Dataset entries
def State.viewKeeper (s : State) (f : Fld) (d : Nat) : Option Nat :=
  if f = CFG_ID.variant then some s.fuses.tiles
  else if f = PWR_STATUS.guard then some (flagIf s.guarded 1)
  else if f = CFG_ID.stepping then some s.fuses.stepping
  else if f = CFG_ID.sec_fused then some s.fuses.secFused
  else if f = CFG_ID.revoked then some s.fuses.revoked
  else if f = CFG_IDKEY.low then some (flagIf (decide (2 ^ 25 - s.rg 0 CFG_IDKEY.next_leaf < 2 ^ 20)) 1)
  else if f = CFG_IDKEY.exhausted then some (flagIf (decide (s.rg 0 CFG_IDKEY.next_leaf ≥ 2 ^ 25)) 1)
  else if f = CFG_SERIAL_LO.serial then some s.fuses.serial
  else if f = CFG_SERIAL_HI.serial then some (s.fuses.serial / 2 ^ 64)
  else if f = PWR_CTX_E.energy_uj then some (microJ (mget s.energy.acct (d / 8) 0))
  else none

/-- What a field of unit `u` holds, before its access code: a view of the state, or the register file. -/
def State.field (s : State) (u : Nat) (f : Fld) (d : Nat) : Nat :=
  let v :=
    if 0x60000 ≤ f.off ∧ f.off < 0x70000 ∧ u / 16 ≠ 2 ∧ u / 16 ≠ 4 then s.viewMod u f d
    else if u = 0 then s.viewKeeper f d
    else if u / 16 = 1 then s.viewTile (u % 16) f d
    else if u / 16 = 2 then s.viewDie (u % 16) f d
    else if u / 16 = 3 then s.viewToe (u % 16) f d
    else if u / 16 = 4 then s.viewPort (u % 16) f
    else none
  (v.getD (s.rg u f d)) % 2 ^ f.w

/-- The unit and repetition under which the register file keeps a field; none where the register is another tile's (R150). -/
def State.homeOf (s : State) (u : Nat) (f : Fld) (d : Nat) : Option (Nat × Nat) :=
  if u / 16 = 1 ∧ seqCtxField f then (if s.acting = some (u % 16) then some (seqHome, d) else none)
  else if u / 16 = 3 ∧ selected f then some (u, d + win (s.og (8 * (u % 16) + d / 0x100) TOE_LANE_SEL.lambda))
  else some (u, d)

/-- `s` with the stored value of a field set, wherever it is kept. -/
def State.setField (s : State) (u : Nat) (f : Fld) (d v : Nat) : State :=
  match s.homeOf u f d with
  | some h => s.rs h.1 f v h.2
  | none => s

/-- A clear of a W1C or RC field, wherever it is kept (R9). -/
def State.clearField (s : State) (u : Nat) (f : Fld) (d : Nat) : State :=
  match s.homeOf u f d with
  | some h => s.clr h.1 f h.2
  | none => s

/-- A field as a read returns it: an RC field that hardware added to in this tick reads as before the tick (R9). -/
def State.readField (s : State) (u : Nat) (f : Fld) (d : Nat) : Nat :=
  match f.acc, s.homeOf u f d with
  | .wo, _ => 0
  | .rc, some h => (match mfind s.fresh (regKey h.1 f h.2) with
    | some x => x.1
    | none => s.field u f d)
  | _, _ => s.field u f d

/-! ### Reads (Table 0-6) -/

/-- A register as it reads: WO fields read 0, reserved bits 0. -/
def State.regValue (s : State) (u : Nat) (r : RegDesc) (d : Nat) : Nat :=
  r.flds.foldl (fun v f => v + s.readField u f d * 2 ^ f.lo) 0

/-- A read clears the RC fields. -/
def State.clearRc (s : State) (u : Nat) (r : RegDesc) (d : Nat) : State :=
  s.each (r.flds.filter (fun f => f.acc = .rc)) (fun s f => s.clearField u f d)

/-! ### Windows -/

/-- The 8 bytes at `o` of a list. -/
def wordAt (l : List Byte) (o : Nat) : Nat := unle ((l.drop o).take 8)

/-- A shutdown record as MRAM holds it (Table 14-7). -/
def shutBytes (r : ShutRec) : List Byte :=
  let temps := (List.range 8).flatMap (fun t =>
    let l := r.temps.getD t []
    (List.range 74).flatMap (fun i => le 2 (if l.isEmpty then 0x8000 else twos 16 (l.getD i 0))))
  let evs := r.events.flatMap recBytes
  le 4 0x44534B54 ++ le 2 r.cause ++ le 1 r.unit ++ le 1 r.sensor ++ le 8 r.tick ++ le 4 r.mv ++ le 4 r.p100 ++ le 4 r.seq ++ le 4 r.also ++
  List.replicate 32 0 ++ temps ++ List.replicate 32 0 ++ evs ++ List.replicate (2048 - evs.length) 0 ++ List.replicate 768 0
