/-- Core, engine and warm resets, and what a warm reset keeps. With nothing of its tick before it: where the keeper accepts a reset of
its level, and the tick has not already ended the package or the unit, PACKAGE_WARM_RESET is the warm reset, TILE_RESET the tile
reset of the position, COMPUTE_DIE_RESET and OPTICAL_ENGINE_RESET the reset of that die or engine (0x5021 and its fence),
CORE_RESET that of the core. Where it is not accepted, a part out of its internal reset sets EVT_STATUS.reset_refused and changes
nothing else, unless the tick has already ended the unit: then the event is logged as subsumed. A second warm reset of one tick
changes nothing. NO_LEASE_TIMEOUT at READY with the lease not held, 10,000 tk past its expiry, raises 0x9406 and warm-resets the
package. An accepted PACKAGE_WARM_RESET answers a next state in which the part is claimed as before with the same pairing key,
fuses, metering island and event log are unchanged, the log pointers, the keeper's lease record, next_leaf and the mirror's
registers are kept and every other register field reads its reset value, no core, engine, hub, context, link, optical link, module,
memory registration or queue pair holds anything, and the boot begins again with stage ROM from this tick.
(spec/17_events_resets_faults.md, spec/05_sequencer_lease_and_failover.md, spec/16_boot_configuration_security.md,
spec/13_host_ports.md) -/
def Obligations.ResetLevelsStart : Prop :=
  ((∀ (s : State) (fl : Flash), s.yields (.packageWarmReset fl) = false → s.endedNow oPackage = true →
    exec (.packageWarmReset fl) s = .next s) ∧
  (∀ (s : State) (u : Nat), s.yields (.tileReset u) = false → s.resetOk 2 u 0 = true → s.unitEnded u = false →
    exec (.tileReset u) s = .next (s.tileReset (u % 16))) ∧
  (∀ (s : State) (u : Nat), s.yields (.computeDieReset u) = false → s.resetOk 3 u 0 = true →
    exec (.computeDieReset u) s = .next ((s.startSelfTest u).fenceUnit u)) ∧
  (∀ (s : State) (u : Nat), s.yields (.opticalEngineReset u) = false → s.resetOk 4 u 0 = true →
    exec (.opticalEngineReset u) s = .next ((s.startSelfTest u).fenceUnit u)) ∧
  (∀ (s : State) (u c : Nat), s.yields (.coreReset u c) = false → s.resetOk 5 u c = true →
    exec (.coreReset u c) s = .next (s.coreReset (u % 16) c)) ∧
  (∀ (s : State) (u c : Nat) (fl : Flash), s.boot.awake = true →
    (s.yields (.packageWarmReset fl) = false → s.endedNow oPackage = false → s.resetOk 1 0 0 = false →
      exec (.packageWarmReset fl) s = .next (s.rinc 0 EVT_STATUS.reset_refused 1)) ∧
    (s.yields (.tileReset u) = false → (s.resetOk 2 u 0 = false ∨ s.unitEnded u = true) → exec (.tileReset u) s = .next
      (if s.unitEnded u = true then s.raise 0x5031 u 0 0 0 true else s.rinc 0 EVT_STATUS.reset_refused 1)) ∧
    (s.yields (.computeDieReset u) = false → s.resetOk 3 u 0 = false → exec (.computeDieReset u) s = .next
      (if s.unitEnded u = true then s.raise 0x5021 u 0 0 0 true else s.rinc 0 EVT_STATUS.reset_refused 1)) ∧
    (s.yields (.opticalEngineReset u) = false → s.resetOk 4 u 0 = false → exec (.opticalEngineReset u) s = .next
      (if s.unitEnded u = true then s.raise 0x5021 u 0 0 0 true else s.rinc 0 EVT_STATUS.reset_refused 1)) ∧
    (s.yields (.coreReset u c) = false → s.resetOk 5 u c = false → exec (.coreReset u c) s = .next
      (if s.unitEnded u = true then s.raise 0x5022 u 0 0 0 true else s.rinc 0 EVT_STATUS.reset_refused 1))) ∧
  (∀ (s : State) (fl : Flash), s.yields (.noLeaseTimeout fl) = false → s.running = true → s.stage = 8 →
    s.rg 0 KPR_LEASE.held = 0 → s.tick ≥ s.rg 0 KPR_LEASE_EXP.expiry + 10000 →
    exec (.noLeaseTimeout fl) s = .next ((s.raise 0x9406 0).warmReset fl))) ∧
  (∀ (s : State) (fl : Flash), s.yields (.packageWarmReset fl) = false → s.endedNow oPackage = false → s.resetOk 1 0 0 = true →
    ∃ t, exec (.packageWarmReset fl) s = .next t ∧ t = s.warmReset fl ∧
    t.claim.claimed = s.claim.claimed ∧ t.claim.key = s.claim.key ∧ t.fuses = s.fuses ∧ t.met = s.met ∧ t.ev.log = s.ev.log ∧
    (∀ u f d, u < 256 → f.off + d < 2 ^ 40 → f.lo < 64 →
      t.rg u f d = if keyUnit (regKey u f d) = 0xF0 ∨ warmKept (regKey u f d) = true then s.rg u f d else f.rst) ∧
    t.cores = [] ∧ t.engs = [] ∧ t.hubs = [] ∧ t.ctxs = [] ∧ t.links = [] ∧ t.opts = [] ∧ t.d2d = [] ∧ t.mrs = [] ∧ t.qps = [] ∧
    t.boot.start = s.tick ∧ t.boot.warm = true ∧ t.boot.flash = fl ∧ t.boot.ready = false)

— Task description —
Copy only this part of the entries above: the line with "(∀ (s : State) (u : Nat), s.yields (.opticalEngineReset", the line with "exec (.packageWarmReset fl) s = .next (s.rinc", and the lines between, all exactly as written.

— Problem solution —
  (∀ (s : State) (u : Nat), s.yields (.opticalEngineReset u) = false → s.resetOk 4 u 0 = true →
    exec (.opticalEngineReset u) s = .next ((s.startSelfTest u).fenceUnit u)) ∧
  (∀ (s : State) (u c : Nat), s.yields (.coreReset u c) = false → s.resetOk 5 u c = true →
    exec (.coreReset u c) s = .next (s.coreReset (u % 16) c)) ∧
  (∀ (s : State) (u c : Nat) (fl : Flash), s.boot.awake = true →
    (s.yields (.packageWarmReset fl) = false → s.endedNow oPackage = false → s.resetOk 1 0 0 = false →
      exec (.packageWarmReset fl) s = .next (s.rinc 0 EVT_STATUS.reset_refused 1)) ∧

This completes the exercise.